Both the line with "def commitLoad (mode" and the line with "(inOpen (commitLoad (commitMode" in the records below must appear in the output, along with every line between them, exactly and with nothing added.

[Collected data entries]
__________________________________________________

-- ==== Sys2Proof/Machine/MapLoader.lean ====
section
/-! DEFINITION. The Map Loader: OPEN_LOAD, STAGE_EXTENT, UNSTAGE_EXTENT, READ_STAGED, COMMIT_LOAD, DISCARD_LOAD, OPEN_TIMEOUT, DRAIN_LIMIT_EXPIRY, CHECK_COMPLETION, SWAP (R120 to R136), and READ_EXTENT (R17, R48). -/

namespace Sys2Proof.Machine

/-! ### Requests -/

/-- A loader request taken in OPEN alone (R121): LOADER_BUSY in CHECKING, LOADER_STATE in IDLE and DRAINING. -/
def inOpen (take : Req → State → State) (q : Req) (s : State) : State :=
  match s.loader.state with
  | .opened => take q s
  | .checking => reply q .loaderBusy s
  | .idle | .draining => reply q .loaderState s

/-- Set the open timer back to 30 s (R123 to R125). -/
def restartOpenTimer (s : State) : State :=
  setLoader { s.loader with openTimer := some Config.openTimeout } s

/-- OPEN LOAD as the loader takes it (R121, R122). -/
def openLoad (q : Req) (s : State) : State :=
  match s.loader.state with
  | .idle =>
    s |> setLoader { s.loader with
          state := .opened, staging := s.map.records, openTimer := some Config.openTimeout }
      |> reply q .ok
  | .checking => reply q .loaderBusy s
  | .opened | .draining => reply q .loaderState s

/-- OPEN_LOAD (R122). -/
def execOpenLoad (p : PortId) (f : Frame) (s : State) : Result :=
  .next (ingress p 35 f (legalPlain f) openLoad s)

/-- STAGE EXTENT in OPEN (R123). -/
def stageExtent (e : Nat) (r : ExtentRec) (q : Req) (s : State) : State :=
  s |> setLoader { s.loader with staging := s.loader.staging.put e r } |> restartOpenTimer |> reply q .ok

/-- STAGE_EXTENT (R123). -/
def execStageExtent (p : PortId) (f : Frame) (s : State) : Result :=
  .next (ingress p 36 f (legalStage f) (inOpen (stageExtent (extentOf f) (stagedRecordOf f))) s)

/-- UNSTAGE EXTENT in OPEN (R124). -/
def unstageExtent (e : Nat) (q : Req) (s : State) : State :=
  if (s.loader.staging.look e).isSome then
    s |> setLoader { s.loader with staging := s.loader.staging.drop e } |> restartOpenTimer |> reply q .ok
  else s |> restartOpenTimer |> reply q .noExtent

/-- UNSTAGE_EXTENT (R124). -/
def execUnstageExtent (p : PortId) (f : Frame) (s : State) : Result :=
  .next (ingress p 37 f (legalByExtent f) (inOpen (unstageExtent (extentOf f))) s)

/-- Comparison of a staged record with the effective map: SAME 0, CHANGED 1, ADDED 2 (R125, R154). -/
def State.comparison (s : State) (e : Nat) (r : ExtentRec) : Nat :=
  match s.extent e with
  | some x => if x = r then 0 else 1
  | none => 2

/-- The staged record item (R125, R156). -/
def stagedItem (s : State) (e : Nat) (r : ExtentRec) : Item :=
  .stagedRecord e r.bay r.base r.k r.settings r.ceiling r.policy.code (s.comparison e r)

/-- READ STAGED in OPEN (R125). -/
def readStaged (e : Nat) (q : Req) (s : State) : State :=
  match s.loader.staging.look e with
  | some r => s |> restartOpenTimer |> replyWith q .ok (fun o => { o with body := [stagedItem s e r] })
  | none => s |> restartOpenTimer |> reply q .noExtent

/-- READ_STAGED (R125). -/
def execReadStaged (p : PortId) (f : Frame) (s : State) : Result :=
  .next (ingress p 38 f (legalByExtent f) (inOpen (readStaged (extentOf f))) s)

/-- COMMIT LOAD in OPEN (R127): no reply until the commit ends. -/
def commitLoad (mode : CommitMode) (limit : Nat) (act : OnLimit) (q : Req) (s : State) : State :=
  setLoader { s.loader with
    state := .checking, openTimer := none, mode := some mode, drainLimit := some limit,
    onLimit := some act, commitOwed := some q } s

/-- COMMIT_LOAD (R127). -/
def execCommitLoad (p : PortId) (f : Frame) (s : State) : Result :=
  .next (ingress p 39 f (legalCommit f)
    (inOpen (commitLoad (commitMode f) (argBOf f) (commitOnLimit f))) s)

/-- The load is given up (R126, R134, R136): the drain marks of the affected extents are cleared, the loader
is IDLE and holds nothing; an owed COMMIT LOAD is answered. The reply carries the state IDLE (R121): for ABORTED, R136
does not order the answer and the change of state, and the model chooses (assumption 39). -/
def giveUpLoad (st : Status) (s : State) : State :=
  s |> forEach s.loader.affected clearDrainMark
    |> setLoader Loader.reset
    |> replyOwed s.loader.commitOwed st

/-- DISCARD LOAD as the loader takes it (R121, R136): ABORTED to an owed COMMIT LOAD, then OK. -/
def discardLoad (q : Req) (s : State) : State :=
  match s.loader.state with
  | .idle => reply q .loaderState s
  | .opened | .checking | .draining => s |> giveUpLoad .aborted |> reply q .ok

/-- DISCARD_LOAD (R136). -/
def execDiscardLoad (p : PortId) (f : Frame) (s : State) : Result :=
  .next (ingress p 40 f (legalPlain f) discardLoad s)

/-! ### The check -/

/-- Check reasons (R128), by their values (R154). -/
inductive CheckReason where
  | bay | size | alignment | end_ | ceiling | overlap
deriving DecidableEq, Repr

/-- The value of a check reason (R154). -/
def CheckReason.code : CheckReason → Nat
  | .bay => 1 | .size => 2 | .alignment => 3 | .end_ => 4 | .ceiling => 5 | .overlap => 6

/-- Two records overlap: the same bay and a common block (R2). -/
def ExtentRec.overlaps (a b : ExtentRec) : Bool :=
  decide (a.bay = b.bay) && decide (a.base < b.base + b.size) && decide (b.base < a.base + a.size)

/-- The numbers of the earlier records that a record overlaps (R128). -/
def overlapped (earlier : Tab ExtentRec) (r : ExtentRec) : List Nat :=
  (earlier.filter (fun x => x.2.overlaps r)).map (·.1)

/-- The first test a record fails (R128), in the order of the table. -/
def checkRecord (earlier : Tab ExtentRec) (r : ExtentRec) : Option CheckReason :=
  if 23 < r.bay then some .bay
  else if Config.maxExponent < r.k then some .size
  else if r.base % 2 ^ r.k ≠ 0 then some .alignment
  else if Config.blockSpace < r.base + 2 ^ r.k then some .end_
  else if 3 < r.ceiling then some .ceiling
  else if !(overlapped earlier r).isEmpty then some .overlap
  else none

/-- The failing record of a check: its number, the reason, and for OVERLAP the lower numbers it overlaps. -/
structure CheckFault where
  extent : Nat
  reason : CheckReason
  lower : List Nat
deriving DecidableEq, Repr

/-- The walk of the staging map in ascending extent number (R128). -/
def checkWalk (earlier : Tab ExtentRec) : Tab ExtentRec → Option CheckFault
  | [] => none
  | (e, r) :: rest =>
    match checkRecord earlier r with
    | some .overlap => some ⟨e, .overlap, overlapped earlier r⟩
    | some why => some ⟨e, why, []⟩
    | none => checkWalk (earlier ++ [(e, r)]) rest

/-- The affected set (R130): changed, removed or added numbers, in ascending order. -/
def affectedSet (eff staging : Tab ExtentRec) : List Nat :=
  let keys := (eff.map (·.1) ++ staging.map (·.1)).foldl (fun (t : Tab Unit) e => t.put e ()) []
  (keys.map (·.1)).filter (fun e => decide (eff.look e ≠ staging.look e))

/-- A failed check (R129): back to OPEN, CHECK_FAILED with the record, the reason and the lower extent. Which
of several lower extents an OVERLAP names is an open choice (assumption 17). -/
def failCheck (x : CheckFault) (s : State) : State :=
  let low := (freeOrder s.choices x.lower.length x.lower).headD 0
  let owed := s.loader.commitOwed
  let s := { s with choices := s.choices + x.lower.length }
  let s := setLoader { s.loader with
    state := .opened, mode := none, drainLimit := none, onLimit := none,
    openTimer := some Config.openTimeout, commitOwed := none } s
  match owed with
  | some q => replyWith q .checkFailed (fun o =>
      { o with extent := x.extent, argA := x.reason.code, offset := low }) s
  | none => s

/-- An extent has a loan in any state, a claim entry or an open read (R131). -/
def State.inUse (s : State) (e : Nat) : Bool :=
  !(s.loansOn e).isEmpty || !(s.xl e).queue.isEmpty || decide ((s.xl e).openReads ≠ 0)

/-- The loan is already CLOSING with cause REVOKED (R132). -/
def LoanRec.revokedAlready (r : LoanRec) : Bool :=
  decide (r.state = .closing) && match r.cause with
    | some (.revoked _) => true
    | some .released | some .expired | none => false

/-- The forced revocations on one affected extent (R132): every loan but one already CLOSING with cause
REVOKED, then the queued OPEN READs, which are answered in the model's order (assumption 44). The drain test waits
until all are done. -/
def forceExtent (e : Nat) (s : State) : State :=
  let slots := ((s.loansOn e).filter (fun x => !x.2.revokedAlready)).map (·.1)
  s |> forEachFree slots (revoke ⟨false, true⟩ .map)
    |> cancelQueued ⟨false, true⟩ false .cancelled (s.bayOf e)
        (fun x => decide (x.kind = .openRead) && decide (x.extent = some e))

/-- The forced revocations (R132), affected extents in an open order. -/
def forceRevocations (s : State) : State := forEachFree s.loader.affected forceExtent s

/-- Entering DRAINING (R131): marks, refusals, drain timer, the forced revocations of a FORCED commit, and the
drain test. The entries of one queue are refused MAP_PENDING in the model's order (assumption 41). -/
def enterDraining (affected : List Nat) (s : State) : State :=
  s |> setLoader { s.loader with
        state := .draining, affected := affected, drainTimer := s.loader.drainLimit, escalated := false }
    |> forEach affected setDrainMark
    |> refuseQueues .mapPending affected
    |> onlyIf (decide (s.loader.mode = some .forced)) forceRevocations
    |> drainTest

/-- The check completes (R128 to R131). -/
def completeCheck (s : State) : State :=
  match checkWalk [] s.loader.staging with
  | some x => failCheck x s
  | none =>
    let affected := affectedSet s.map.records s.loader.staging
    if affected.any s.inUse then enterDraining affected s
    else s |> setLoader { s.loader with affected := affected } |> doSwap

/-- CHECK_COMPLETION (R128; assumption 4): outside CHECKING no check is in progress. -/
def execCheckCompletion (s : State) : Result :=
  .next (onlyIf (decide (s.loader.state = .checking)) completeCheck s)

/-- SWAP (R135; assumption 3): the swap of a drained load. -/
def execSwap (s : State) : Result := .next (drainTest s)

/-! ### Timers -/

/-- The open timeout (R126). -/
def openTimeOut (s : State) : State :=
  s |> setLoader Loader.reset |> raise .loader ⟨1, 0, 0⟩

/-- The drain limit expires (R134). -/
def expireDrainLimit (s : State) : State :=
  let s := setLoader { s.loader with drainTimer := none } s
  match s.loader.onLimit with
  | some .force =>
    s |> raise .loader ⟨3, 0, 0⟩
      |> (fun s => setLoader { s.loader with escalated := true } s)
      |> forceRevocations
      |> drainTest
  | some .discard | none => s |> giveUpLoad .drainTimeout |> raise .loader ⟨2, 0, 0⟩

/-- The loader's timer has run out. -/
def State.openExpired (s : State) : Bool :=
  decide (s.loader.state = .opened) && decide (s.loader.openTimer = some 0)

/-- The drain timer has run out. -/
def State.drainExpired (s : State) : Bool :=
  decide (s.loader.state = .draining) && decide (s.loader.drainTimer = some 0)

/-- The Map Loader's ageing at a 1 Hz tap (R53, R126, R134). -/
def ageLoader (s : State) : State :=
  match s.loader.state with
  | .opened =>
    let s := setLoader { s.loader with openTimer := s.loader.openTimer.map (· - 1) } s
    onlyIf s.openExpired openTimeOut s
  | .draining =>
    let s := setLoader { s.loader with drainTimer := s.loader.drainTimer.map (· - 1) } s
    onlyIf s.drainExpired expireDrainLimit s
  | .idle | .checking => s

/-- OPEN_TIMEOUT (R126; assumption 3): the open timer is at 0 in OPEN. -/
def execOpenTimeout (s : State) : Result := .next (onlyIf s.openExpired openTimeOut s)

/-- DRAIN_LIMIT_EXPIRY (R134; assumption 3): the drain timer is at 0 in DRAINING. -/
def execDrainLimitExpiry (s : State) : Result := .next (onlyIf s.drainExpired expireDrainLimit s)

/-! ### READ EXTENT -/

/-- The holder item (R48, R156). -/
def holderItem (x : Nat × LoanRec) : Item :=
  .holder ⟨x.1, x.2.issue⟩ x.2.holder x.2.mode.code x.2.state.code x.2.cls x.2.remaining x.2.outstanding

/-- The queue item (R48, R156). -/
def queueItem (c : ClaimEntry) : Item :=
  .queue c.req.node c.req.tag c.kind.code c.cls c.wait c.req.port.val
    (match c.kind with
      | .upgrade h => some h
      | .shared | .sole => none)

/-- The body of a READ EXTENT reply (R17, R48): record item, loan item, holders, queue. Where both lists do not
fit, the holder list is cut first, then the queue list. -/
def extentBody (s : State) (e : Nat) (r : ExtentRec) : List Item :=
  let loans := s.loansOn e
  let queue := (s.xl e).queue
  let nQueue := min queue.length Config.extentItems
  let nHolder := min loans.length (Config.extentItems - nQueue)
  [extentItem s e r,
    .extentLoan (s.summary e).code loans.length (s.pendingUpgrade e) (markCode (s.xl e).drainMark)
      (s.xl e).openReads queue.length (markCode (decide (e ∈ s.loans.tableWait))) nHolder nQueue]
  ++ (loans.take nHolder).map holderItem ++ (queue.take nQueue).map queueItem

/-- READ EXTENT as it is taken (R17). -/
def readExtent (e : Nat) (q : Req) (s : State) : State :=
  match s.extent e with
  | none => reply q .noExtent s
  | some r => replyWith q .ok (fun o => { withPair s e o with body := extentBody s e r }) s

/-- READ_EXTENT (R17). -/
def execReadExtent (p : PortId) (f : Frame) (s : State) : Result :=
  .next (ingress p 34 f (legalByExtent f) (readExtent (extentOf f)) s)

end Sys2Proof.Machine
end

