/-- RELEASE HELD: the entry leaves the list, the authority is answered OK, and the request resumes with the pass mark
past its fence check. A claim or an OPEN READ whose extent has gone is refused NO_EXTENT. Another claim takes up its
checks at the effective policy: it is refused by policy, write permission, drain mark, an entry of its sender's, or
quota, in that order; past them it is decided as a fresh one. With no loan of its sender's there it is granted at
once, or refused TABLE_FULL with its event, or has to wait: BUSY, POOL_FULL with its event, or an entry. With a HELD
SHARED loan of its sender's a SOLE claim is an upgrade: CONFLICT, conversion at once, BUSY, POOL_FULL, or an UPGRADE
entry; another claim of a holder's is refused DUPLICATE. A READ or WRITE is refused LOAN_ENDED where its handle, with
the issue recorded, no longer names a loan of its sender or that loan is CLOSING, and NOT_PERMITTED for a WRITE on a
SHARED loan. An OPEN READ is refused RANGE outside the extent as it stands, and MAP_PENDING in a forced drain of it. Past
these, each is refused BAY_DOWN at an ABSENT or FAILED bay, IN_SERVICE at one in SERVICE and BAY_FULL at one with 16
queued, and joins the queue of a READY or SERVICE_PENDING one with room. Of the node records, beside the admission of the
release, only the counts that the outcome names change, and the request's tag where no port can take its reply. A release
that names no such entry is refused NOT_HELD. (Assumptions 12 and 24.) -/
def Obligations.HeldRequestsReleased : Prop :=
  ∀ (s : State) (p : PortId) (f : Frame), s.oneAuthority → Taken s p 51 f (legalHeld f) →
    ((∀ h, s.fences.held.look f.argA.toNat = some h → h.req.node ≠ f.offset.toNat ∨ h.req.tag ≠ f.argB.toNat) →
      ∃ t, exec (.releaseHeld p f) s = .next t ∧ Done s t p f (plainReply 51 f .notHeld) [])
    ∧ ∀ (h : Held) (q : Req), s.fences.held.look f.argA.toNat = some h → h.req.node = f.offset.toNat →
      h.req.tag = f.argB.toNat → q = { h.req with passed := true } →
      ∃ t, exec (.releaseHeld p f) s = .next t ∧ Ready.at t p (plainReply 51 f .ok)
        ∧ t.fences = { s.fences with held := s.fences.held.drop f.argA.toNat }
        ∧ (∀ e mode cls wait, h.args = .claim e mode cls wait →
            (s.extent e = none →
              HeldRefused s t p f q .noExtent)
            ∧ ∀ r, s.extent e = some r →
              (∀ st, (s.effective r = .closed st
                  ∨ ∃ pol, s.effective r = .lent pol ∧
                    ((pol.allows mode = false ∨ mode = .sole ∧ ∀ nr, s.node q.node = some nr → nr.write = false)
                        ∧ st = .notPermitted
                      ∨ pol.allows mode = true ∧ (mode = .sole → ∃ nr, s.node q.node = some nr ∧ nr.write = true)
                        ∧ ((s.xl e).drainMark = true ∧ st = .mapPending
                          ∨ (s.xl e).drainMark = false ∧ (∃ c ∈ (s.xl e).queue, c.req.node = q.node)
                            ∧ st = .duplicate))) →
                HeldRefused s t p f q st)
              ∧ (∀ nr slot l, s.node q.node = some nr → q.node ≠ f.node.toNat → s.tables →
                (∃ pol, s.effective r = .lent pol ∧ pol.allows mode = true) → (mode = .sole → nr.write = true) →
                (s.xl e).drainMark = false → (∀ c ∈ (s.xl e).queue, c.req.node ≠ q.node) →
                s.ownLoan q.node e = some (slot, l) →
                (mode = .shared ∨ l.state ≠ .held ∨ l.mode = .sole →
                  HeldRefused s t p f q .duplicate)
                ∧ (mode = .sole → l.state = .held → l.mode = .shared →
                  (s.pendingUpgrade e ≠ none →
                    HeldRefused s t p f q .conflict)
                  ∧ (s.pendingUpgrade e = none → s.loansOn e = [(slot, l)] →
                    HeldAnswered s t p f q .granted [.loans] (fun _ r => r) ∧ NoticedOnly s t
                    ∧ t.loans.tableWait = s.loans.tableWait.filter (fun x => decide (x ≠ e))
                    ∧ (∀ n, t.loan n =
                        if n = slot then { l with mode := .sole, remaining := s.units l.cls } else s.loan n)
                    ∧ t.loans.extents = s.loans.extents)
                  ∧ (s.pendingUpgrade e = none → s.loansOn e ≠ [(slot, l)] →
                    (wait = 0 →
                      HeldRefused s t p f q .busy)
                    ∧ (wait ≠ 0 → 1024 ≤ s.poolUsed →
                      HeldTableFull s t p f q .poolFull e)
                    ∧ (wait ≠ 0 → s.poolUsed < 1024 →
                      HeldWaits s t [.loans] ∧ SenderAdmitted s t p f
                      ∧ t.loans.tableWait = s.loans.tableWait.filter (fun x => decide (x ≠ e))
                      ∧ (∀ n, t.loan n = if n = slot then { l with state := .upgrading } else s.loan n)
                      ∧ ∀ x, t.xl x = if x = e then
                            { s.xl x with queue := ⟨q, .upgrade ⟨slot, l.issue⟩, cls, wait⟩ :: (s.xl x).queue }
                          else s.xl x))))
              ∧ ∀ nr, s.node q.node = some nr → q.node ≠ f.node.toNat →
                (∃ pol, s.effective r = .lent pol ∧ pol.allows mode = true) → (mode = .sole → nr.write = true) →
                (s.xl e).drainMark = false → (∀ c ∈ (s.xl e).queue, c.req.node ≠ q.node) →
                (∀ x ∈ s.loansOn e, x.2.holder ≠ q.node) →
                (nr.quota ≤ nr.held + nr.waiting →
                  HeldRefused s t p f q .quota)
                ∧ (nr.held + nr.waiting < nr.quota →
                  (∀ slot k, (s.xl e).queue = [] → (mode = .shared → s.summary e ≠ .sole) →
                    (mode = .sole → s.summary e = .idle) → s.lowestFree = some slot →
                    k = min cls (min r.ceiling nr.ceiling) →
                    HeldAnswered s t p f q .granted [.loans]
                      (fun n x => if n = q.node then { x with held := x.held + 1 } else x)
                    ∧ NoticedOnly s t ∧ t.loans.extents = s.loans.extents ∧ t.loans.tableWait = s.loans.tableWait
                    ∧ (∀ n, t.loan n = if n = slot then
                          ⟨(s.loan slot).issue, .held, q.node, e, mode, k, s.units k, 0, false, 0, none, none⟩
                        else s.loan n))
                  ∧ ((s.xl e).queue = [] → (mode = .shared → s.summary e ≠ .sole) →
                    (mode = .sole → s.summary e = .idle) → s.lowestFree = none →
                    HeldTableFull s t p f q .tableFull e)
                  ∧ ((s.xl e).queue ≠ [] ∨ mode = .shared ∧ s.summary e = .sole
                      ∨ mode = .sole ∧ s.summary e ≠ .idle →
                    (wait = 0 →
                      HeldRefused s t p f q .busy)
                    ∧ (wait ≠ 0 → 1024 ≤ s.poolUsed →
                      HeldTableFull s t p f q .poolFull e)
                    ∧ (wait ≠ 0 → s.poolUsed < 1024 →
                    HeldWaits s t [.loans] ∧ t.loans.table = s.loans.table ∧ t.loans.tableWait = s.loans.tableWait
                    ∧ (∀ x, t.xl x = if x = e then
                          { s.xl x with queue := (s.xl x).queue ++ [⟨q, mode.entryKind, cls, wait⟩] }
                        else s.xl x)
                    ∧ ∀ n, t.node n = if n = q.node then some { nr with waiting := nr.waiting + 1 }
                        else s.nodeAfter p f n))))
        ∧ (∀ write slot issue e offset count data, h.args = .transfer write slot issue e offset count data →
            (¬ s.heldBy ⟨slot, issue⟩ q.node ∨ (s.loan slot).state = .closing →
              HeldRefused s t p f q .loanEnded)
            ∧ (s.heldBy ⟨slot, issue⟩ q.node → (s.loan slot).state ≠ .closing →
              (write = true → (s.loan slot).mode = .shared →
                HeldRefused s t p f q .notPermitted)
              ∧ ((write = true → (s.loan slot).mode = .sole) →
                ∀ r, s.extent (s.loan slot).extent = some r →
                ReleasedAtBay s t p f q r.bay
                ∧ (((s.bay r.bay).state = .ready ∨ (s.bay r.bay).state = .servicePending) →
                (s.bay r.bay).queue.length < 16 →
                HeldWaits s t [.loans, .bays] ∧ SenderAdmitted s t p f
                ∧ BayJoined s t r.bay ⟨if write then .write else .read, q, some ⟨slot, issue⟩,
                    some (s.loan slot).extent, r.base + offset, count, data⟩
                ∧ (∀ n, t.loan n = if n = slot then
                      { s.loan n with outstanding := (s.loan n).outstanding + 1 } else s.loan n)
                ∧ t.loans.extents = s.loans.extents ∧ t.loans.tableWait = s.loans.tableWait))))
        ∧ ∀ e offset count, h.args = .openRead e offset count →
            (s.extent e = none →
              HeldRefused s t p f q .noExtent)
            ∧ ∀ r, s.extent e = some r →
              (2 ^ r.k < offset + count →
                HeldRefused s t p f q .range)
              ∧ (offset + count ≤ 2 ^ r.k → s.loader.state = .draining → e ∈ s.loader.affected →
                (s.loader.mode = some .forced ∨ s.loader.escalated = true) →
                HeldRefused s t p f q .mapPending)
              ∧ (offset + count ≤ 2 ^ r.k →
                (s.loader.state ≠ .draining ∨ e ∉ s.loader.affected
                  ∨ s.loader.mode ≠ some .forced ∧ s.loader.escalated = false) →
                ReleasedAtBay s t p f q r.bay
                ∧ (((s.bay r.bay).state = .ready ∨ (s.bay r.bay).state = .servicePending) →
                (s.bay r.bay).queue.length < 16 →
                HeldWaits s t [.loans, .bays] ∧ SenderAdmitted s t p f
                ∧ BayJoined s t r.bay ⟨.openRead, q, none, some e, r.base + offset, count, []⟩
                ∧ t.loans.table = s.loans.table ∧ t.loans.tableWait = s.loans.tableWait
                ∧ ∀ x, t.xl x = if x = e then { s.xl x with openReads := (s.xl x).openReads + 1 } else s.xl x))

__________________________________________________

> RESULT OF THE TASK
def commitLoad (mode : CommitMode) (limit : Nat) (act : OnLimit) (q : Req) (s : State) : State :=
  setLoader { s.loader with
    state := .checking, openTimer := none, mode := some mode, drainLimit := some limit,
    onLimit := some act, commitOwed := some q } s

/-- COMMIT_LOAD (R127). -/
def execCommitLoad (p : PortId) (f : Frame) (s : State) : Result :=
  .next (ingress p 39 f (legalCommit f)
    (inOpen (commitLoad (commitMode f) (argBOf f) (commitOnLimit f))) s)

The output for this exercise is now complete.